RAS is EXPERIMENTAL — exposed under the same canonical surface as DSR / PBO but marked in the docstring; the Rademacher-complexity estimate is Monte-Carlo and depends on n_draws.
Paper-grade agents lean on SB3 — most new agents are thin SB3Adapter subclasses with paper-grade hyperparameters. InvestorImitator (REINFORCE) and OPD (teacher-student dual PPO) are the two genuinely custom implementations.
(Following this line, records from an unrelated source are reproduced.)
-- ==== Sys2Proof/Machine/Lending.lean ====
section
/-! DEFINITION. The timed rows of the Station Directory (R74 to R76), the Forwarding Engine (R95) and the Alias Unit (R112, R114, R118,
R124, R126, R128). -/

namespace Sys2Proof.Machine

/-! ### Directory and recent broadcasts -/

/-- The record's last heard lies a full directory age in the past. -/
def DirRecord.aged (r : DirRecord) (cfg : Settings) (now : Time) : Bool :=
  decide (r.lastHeard + cfg.directoryAge * Config.sec ≤ now)

/-- A LEGACY record past its age, and not quarantined, is removed (R75). -/
def State.ageRecord (s : State) (n : Byte) : State :=
  let t := s.checkDir n
  match t.dir n with
  | some r =>
    if r.isLegacy && !r.quarantined && r.aged t.cfg t.now then (t.setDir n none).raiseDir .aged else t
  | none => t

/-- DIRECTORY_AGE_EXPIRY. -/
def execDirectoryAgeExpiry (e : Moment) (n : Byte) (s : State) : Answered :=
  s.event e (fun s => if s.started then s.ageRecord n else s)

/-- A record's quarantine ends; a LEGACY one already past its age is removed at that moment (R74, R76). -/
def State.endQuarantine (s : State) (n : Byte) : State :=
  let t := s.checkDir n
  match t.dir n with
  | some r =>
    if expired t.now r.quarantine then
      if r.isLegacy && r.aged t.cfg t.now then (t.setDir n none).raiseDir .aged
      else t.setDir n (some { r with quarantine := none, windowStart := none, moves := 0 })
    else t
  | none => t

/-- QUARANTINE_EXPIRY. -/
def execQuarantineExpiry (e : Moment) (n : Byte) (s : State) : Answered :=
  s.event e (fun s => if s.started then s.endQuarantine n else s)

/-- The oldest recent-broadcasts entry has stood for 2 s (R95). -/
def State.dropBroadcast (s : State) : State :=
  match s.engine.broadcasts with
  | [] => s
  | b :: rest => if b.entered + Config.broadcastMemory ≤ s.now then s.modEngine (fun q => { q with broadcasts := rest }) else s

/-- BROADCAST_ENTRY_EXPIRY. -/
def execBroadcastEntryExpiry (e : Moment) (s : State) : Answered := s.plain e State.dropBroadcast

/-! ### Claims -/

/-- How many entries are PROBING. -/
def State.probers (s : State) : Nat :=
  ((List.finRange 32).filter (fun i => match s.entry i with | some e => e.phase.isProbing | none => false)).length

/-- The head of the claim queue begins a claim (R112). -/
def State.beginClaim (s : State) : State :=
  if s.running then
    let t := s.checkEntries
    match t.lend.claims with
    | [] => t
    | i :: rest =>
      if t.probers < Config.probersLimit ∧ t.joinedSides.isEmpty = false then
        (t.modLend (fun l => { l with claims := rest })).seekNumber i
      else t
  else s

/-- CLAIM_BEGIN. -/
def execClaimBegin (e : Moment) (s : State) : Answered := s.event e State.beginClaim

/-- The number and start of a probe that runs. -/
def AliasPhase.probe : AliasPhase → Option (Byte × Time)
  | .probing n (.running start) => some (n, start)
  | _ => none

/-- The entry's probe, when it runs. -/
def State.probeOf (s : State) (i : EntryNo) : Option (AliasEntry × Byte × Time) :=
  (s.entry i).bind (fun e => e.phase.probe.map (fun p => (e, p.1, p.2)))

/-- A further CLAIM of a probe is due (R114). -/
def State.dueClaim (s : State) (i : EntryNo) : State :=
  if s.running then
    let t := s.checkEntry i
    match t.probeOf i with
    | some (e, _, start) => if e.dues < 3 ∧ start + Config.claimStep * e.dues ≤ t.now then t.claimNow i else t
    | none => t
  else s

/-- CLAIM_DUE. -/
def execClaimDue (e : Moment) (i : EntryNo) (s : State) : Answered := s.event e (fun s => s.dueClaim i)

/-- The entry is a node's whose port is not UP. -/
def State.away (s : State) (e : AliasEntry) : Bool :=
  match e.location with
  | some p => decide ((s.port p).state ≠ .up)
  | none => false

/-- An entry binds its number (R114): BOUND, or HELD from that moment when its node's port is not UP (R122). (DEDUCED, unsafe: log
entry 83.) The number's record is written without being read. (DESIGN CHOICE, unsafe: log entry 89.) -/
def State.bindEntry (s : State) (i : EntryNo) (e : AliasEntry) (n : Byte) : State :=
  let away := s.away e
  let bound : AliasEntry := { e with phase := if away then .held n (s.now + s.cfg.aliasHold * Config.sec) else .bound n }
  let t := ((s.setEntry i (some bound)).dirBind n i bound).raiseLend .binds
  (if away then t.raiseLend .holds else t).announce bothSides

/-- A probe reaches 750 ms: with three CLAIMs sent the entry binds, and otherwise the probe begins again (R114). -/
def State.endProbe (s : State) (i : EntryNo) : State :=
  if s.running then
    let t := s.checkEntry i
    match t.probeOf i with
    | some (e, n, start) =>
      if start + Config.probeLength ≤ t.now then (if e.probes = 3 then t.bindEntry i e n else t.startProbe i e n) else t
    | none => t
  else s

/-- ALIAS_BIND. -/
def execAliasBind (e : Moment) (i : EntryNo) (s : State) : Answered := s.event e (fun s => s.endProbe i)

/-- A FAILED entry reaches its failed-retry time (R118). -/
def State.retryEntry (s : State) (i : EntryNo) : State :=
  let t := s.checkEntry i
  match t.entry i with
  | some e =>
    match e.phase with
    | .failed retry => if retry ≤ t.now then (t.setEntry i (some { e with phase := .unbound, tried := 0 })).joinClaims i else t
    | _ => t
  | none => t

/-- FAILED_RETRY. -/
def execFailedRetry (e : Moment) (i : EntryNo) (s : State) : Answered :=
  s.event e (fun s => if s.running then s.retryEntry i else s)

/-- A HELD entry gives up its number at its hold expiry, and is freed (R124). -/
def State.endHold (s : State) (i : EntryNo) : State :=
  let t := s.checkEntry i
  match t.entry i with
  | some e =>
    match e.phase with
    | .held n expiry =>
      if expiry ≤ t.now then
        ((((t.checkDir n).setEntry i (some { e with phase := .unbound })).relinquish n e.ident .remove).freeEntry i).raiseLend
          .holdExpiries
      else t
    | _ => t
  | none => t

/-- HOLD_EXPIRY. -/
def execHoldExpiry (e : Moment) (i : EntryNo) (s : State) : Answered :=
  s.event e (fun s => if s.running then s.endHold i else s)

/-! ### Announcing and the roster -/

/-- The announce timer expires and runs again; an ANNOUNCE is formed for the JOINED sides (R126). -/
def State.periodicAnnounce (s : State) : State :=
  if s.running && expired s.now s.lend.announceAt then
    (s.modLend (fun l => { l with announceAt := some (s.now + s.cfg.announcePeriod * Config.sec) })).announce bothSides
  else s

/-- ANNOUNCE_TIMER_EXPIRY. -/
def execAnnounceTimerExpiry (e : Moment) (s : State) : Answered := s.event e State.periodicAnnounce

/-- A last-heard time lies three announce periods or more in the past, or there is none. -/
def heardLongAgo (cfg : Settings) (now : Time) (t : Option Time) : Bool :=
  match t with
  | some t => decide (t + 3 * cfg.announcePeriod * Config.sec ≤ now)
  | none => true

/-- A peer not heard within three announce periods leaves the roster (R128). -/
def State.agePeer (s : State) (j : RosterNo) : State :=
  let t := s.checkPeer j
  match t.peer j with
  | some e =>
    if heardLongAgo t.cfg t.now e.heard.west && heardLongAgo t.cfg t.now e.heard.east then (t.setPeer j none).peerLeft e.ident
    else t
  | none => t

/-- ROSTER_EXPIRY. (DEDUCED, unsafe: log entry 42.) -/
def execRosterExpiry (e : Moment) (j : RosterNo) (s : State) : Answered :=
  s.event e (fun s => if s.running then s.agePeer j else s)

end Sys2Proof.Machine
end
This matches pragmatic deployment patterns: SB3 has been more thoroughly battle-tested than re-implementing each paper from scratch.
No live broker integration in the test suite — WeightToOrders is tested against _MockBrokerage. The Alpaca / IBKR adapter lives in the monolith and is covered by integration tests there.